=== Data for this task ===

-- ==== Sys2Proof/Machine/Params.lean ====
section
/-! DEFINITION. The parameter store, the option block and the start counters (R54–R59, R91, R94, R95). -/

namespace Sys2Proof.Machine

/-! ### Parameter store -/

/-- Whether index `i` lies in group `g` of R55. -/
def inGroup (g i : Nat) : Bool :=
  if g = 1 then (0x1000 ≤ i && i < 0x6000) || 0x2_0000 ≤ i
  else if g = 2 then 0x1000 ≤ i && i < 0x2000
  else if g = 3 then 0x2000 ≤ i && i < 0x3000
  else (0x3000 ≤ i && i < 0x6000) || 0x2_0000 ≤ i

/-- A stored object (R54): its table line marks it so. -/
def isStored (k : Nat) : Bool :=
  match odRow (k / 256) (k % 256) with
  | some r => r.kind = .stored || r.kind = .enable
  | none => false

/-- An enable object of its block (R54). -/
def isEnable (k : Nat) : Bool :=
  match odRow (k / 256) (k % 256) with
  | some r => r.kind = .enable
  | none => false

/-- The newest valid copy and whether it is A (R57). -/
def ParamStore.newest (st : ParamStore) : Option (ParamCopy × Bool) :=
  if st.copyA.valid then
    if st.copyB.valid && newer st.copyB.gen st.copyA.gen then some (st.copyB, false) else some (st.copyA, true)
  else if st.copyB.valid then some (st.copyB, false) else none

/-- Replace one copy. -/
def ParamStore.put (st : ParamStore) (a : Bool) (c : ParamCopy) : ParamStore :=
  if a then { st with copyA := c } else { st with copyB := c }

/-- The new copy of R56: the newest valid copy, the saved groups' entries replaced by their present values (those of an
instance that does not run stay, R406), the restored groups' entries removed (a group in both is restored, R58), generation and SAVES counted up. -/
def State.newCopy (s : State) (saves restores : List Nat) : ParamCopy :=
  let old := (s.store.newest.map (·.1)).getD {}
  let absent := fun k => match imageKey k with | some n => (s.inst n).objs.isEmpty | none => false
  let keep := tblKeep (fun k => !restores.any (fun g => inGroup g (k / 256)) &&
    (!saves.any (fun g => inGroup g (k / 256)) || absent k)) old.vals
  let now := (tblKeep isStored s.od ++ s.imageVals).filter (fun e => saves.any (fun g => inGroup g (e.1 / 256)) &&
    !restores.any (fun g => inGroup g (e.1 / 256)))
  { valid := true, gen := (old.gen + 1) % 2 ^ 32, saves := min (old.saves + 1) (2 ^ 32 - 1)
    vals := now.foldl (fun t (k, v) => tblIns k v t) keep }

/-- Start writing a new copy over the older one, whose commit word is gone from then on (R56, R57). -/
def State.startCopy (s : State) (saves restores : List Nat) : State :=
  let c := s.newCopy saves restores
  let toA := match s.store.newest with | some (_, a) => !a | none => true
  let res := if saves.isEmpty then 2 else if restores.isEmpty then 1 else 4
  let st := s.store.put toA {}
  ({ s with store := { st with heldSave := [], heldRestore := [], spacing := true, writing := some (c, toA, res) } }).wr
    0x2006 1 2

/-- A save or restore of group `g`: held while the 100 ms run or a copy is written, joined to what is held (R58). -/
def State.paramOp (s : State) (restore : Bool) (g : Nat) : State :=
  if s.store.spacing || s.store.writing.isSome then
    let s := { s with store :=
      if restore then { s.store with heldRestore := s.store.heldRestore.insert g }
      else { s.store with heldSave := s.store.heldSave.insert g } }
    if s.store.writing.isSome then s else s.wr 0x2006 1 1
  else if restore then s.startCopy [] [g] else s.startCopy [g] []

/-- Start what is held. -/
def State.startHeld (s : State) : State :=
  if s.store.heldSave.isEmpty && s.store.heldRestore.isEmpty then s
  else s.startCopy s.store.heldSave s.store.heldRestore

/-- PARAM_SAVE (R55, R56, R58). -/
def execParamSave (p : Path) (sub : Byte) (v : Word) (s : State) : Res :=
  .next (s.guard p 0x1010 sub.toNat v.toNat (fun s => s.paramOp false sub.toNat))

/-- PARAM_RESTORE (R55, R56, R58). -/
def execParamRestore (p : Path) (sub : Byte) (v : Word) (s : State) : Res :=
  .next (s.guard p 0x1011 sub.toNat v.toNat (fun s => s.paramOp true sub.toNat))

/-- PARAM_HOLD_EXPIRY (R58): the 100 ms end; what is held starts as one new copy. -/
def execParamHoldExpiry (s : State) : Res :=
  .next (
    let s := { s with store := { s.store with spacing := false } }
    if s.store.writing.isSome then s else s.startHeld)

/-- The copy written is verified by reading it back (R56, R59). -/
def State.copyWritten (s : State) (ok : Bool) : State :=
  match s.store.writing with
  | none => s
  | some (c, toA, res) =>
    let st := { s.store with writing := none }
    let s :=
      if ok then
        ((((({ s with store := st.put toA c }).wr 0x2006 2 res).wr 0x2006 4 c.gen).wr 0x2006 5 c.saves).event 0x2006 6 1)
      else (({ s with store := st }).wr 0x2006 2 3).event 0x2006 6 2
    let s := s.wr 0x2006 1 (if s.store.heldSave.isEmpty && s.store.heldRestore.isEmpty then 0 else 1)
    if s.store.spacing then s else s.startHeld

/-- PARAM_COPY_WRITTEN (R56, R59). -/
def execParamCopyWritten (ok : Bool) (s : State) : Res := .next (s.copyWritten ok)

/-! ### Option block -/

/-- The newest valid option copy and whether it is A (R91). -/
def OptStore.newest (o : OptStore) : Option (OptCopy × Bool) :=
  if o.copyA.valid then
    if o.copyB.valid && newer o.copyB.gen o.copyA.gen then some (o.copyB, false) else some (o.copyA, true)
  else if o.copyB.valid then some (o.copyB, false) else none

/-- Start a commit of subs 02–06 to the older copy, whose commit word is gone from then on (R91). -/
def State.startCommit (s : State) : State :=
  let toA := match s.opts.newest with | some (_, a) => !a | none => true
  let gen := match s.opts.newest with | some (c, _) => (c.gen + 1) % 2 ^ 32 | none => 1
  let c : OptCopy := { valid := true, gen := gen, en := s.rd 0x2007 2, level := s.rd 0x2007 4, threshold := s.n 0x2007 6 }
  let o := if toA then { s.opts with copyA := {} } else { s.opts with copyB := {} }
  ({ s with opts := { o with writing := some (c, toA), held := false } }).wr 0x2007 9 1

/-- The options signature: a commit, or one held commit while one is writing (R91). -/
def State.doCommit (s : State) : State :=
  if s.opts.writing.isSome then ({ s with opts := { s.opts with held := true } }).wr 0x2007 9 2 else s.startCommit

/-- OPTIONS_COMMIT (R91). -/
def execOptionsCommit (p : Path) (v : Word) (s : State) : Res := .next (s.guard p 0x2007 9 v.toNat State.doCommit)

/-- OPTIONS_COMMIT_END (R91): the copy is valid; a held commit starts with the values as they stand. -/
def execOptionsCommitEnd (s : State) : Res :=
  .next (match s.opts.writing with
    | none => s
    | some (c, toA) =>
      let o := if toA then { s.opts with copyA := c, writing := none } else { s.opts with copyB := c, writing := none }
      let s := ({ s with opts := o }).wr 0x2007 9 0
      if s.opts.held then s.startCommit else s)

/-- The option load (R89, R91): the newest valid copy or the factory defaults; the quiet levels apply at its end. -/
def State.optionLoad (s : State) : State :=
  let c := (s.opts.newest.map (·.1)).getD {}
  let src := match s.opts.newest with | some (_, true) => 1 | some (_, false) => 2 | none => 0
  let s := { s with pw := { s.pw with quietEn := c.en, quietLevel := c.level, threshold := c.threshold } }
  let s := ((((s.wrD 0x2007 2 c.en).wrD 0x2007 4 c.level).wr 0x2007 6 c.threshold).wr 0x2007 7 c.gen).wr 0x2007 8 src
  if src = 0 then (s.event 0x2000 5 0x10).record 0x0303 (body [(2, 1)]) else s

/-! ### Start counters (R95) -/

/-- A start counter copy at `a`: START_TRIES, STARTS and sequence when its CRC-32C matches. -/
def State.startCopyAt (s : State) (a : Nat) : Option (Nat × Nat × Nat) :=
  if s.w32 (a + 12) = (crc32c (s.bytes a 12)).toNat then some (s.le a 1, s.w32 (a + 4), s.w32 (a + 8)) else none

/-- The copy in force and whether it is A; counts are 0 where neither is valid (R95). -/
def State.startInForce (s : State) : (Nat × Nat × Nat) × Bool :=
  match s.startCopyAt 0x0838_7FC0, s.startCopyAt 0x0838_FFC0 with
  | some a, some b => if newer b.2.2 a.2.2 then (b, false) else (a, true)
  | some a, none => (a, true)
  | none, some b => (b, false)
  | none, none => ((0, 0, 0), false)

/-- Write the older copy, with the next sequence and the CRC last, and show the values in 0x2002 (R95). While a supply
monitor is out of range no MRAM write starts (R544): the values wait. -/
def State.writeStart (s : State) (tries starts : Nat) : State :=
  if !s.mramWritable then
    ({ s with pw := { s.pw with startWrite := some (tries, starts) } }.wr 0x2002 1 tries).wr 0x2002 5 starts
  else
  let s := { s with pw := { s.pw with startWrite := none } }
  let f := s.startInForce
  let a := if f.2 then 0x0838_FFC0 else 0x0838_7FC0
  let h := leBytes tries 4 ++ leBytes starts 4 ++ leBytes ((f.1.2.2 + 1) % 2 ^ 32) 4
  ((s.setBytes a (h ++ leBytes (crc32c h).toNat 4)).wr 0x2002 1 tries).wr 0x2002 5 starts

/-- What waited for the supplies is written (R544). -/
def State.writeWaiting (s : State) : State :=
  match s.pw.startWrite with
  | some (t, n) => if s.mramWritable then s.writeStart t n else s
  | none => s

/-- TRIES_CLEAR (R94, R95): writing 1 to 0x2002:03 writes START_TRIES to 0. -/
def State.clearTries (s : State) (v : Nat) : State :=
  if v = 1 then s.writeStart 0 (s.n 0x2002 5) else s

/-- TRIES_CLEAR. -/
def execTriesClear (p : Path) (v : Word) (s : State) : Res :=
  .next (s.guard p 0x2002 3 v.toNat (fun s => s.clearTries v.toNat))

end Sys2Proof.Machine
end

===

__Task directions__: The answer is the line holding "def State.startInForce (s" and all the lines after it through the end of the records, repeated exactly.

__Task result__:
def State.startInForce (s : State) : (Nat × Nat × Nat) × Bool :=
  match s.startCopyAt 0x0838_7FC0, s.startCopyAt 0x0838_FFC0 with
  | some a, some b => if newer b.2.2 a.2.2 then (b, false) else (a, true)
  | some a, none => (a, true)
  | none, some b => (b, false)
  | none, none => ((0, 0, 0), false)

/-- Write the older copy, with the next sequence and the CRC last, and show the values in 0x2002 (R95). While a supply
monitor is out of range no MRAM write starts (R544): the values wait. -/
def State.writeStart (s : State) (tries starts : Nat) : State :=
  if !s.mramWritable then
    ({ s with pw := { s.pw with startWrite := some (tries, starts) } }.wr 0x2002 1 tries).wr 0x2002 5 starts
  else
  let s := { s with pw := { s.pw with startWrite := none } }
  let f := s.startInForce
  let a := if f.2 then 0x0838_FFC0 else 0x0838_7FC0
  let h := leBytes tries 4 ++ leBytes starts 4 ++ leBytes ((f.1.2.2 + 1) % 2 ^ 32) 4
  ((s.setBytes a (h ++ leBytes (crc32c h).toNat 4)).wr 0x2002 1 tries).wr 0x2002 5 starts

/-- What waited for the supplies is written (R544). -/
def State.writeWaiting (s : State) : State :=
  match s.pw.startWrite with
  | some (t, n) => if s.mramWritable then s.writeStart t n else s
  | none => s

/-- TRIES_CLEAR (R94, R95): writing 1 to 0x2002:03 writes START_TRIES to 0. -/
def State.clearTries (s : State) (v : Nat) : State :=
  if v = 1 then s.writeStart 0 (s.n 0x2002 5) else s

/-- TRIES_CLEAR. -/
def execTriesClear (p : Path) (v : Word) (s : State) : Res :=
  .next (s.guard p 0x2002 3 v.toNat (fun s => s.clearTries v.toNat))

end Sys2Proof.Machine
end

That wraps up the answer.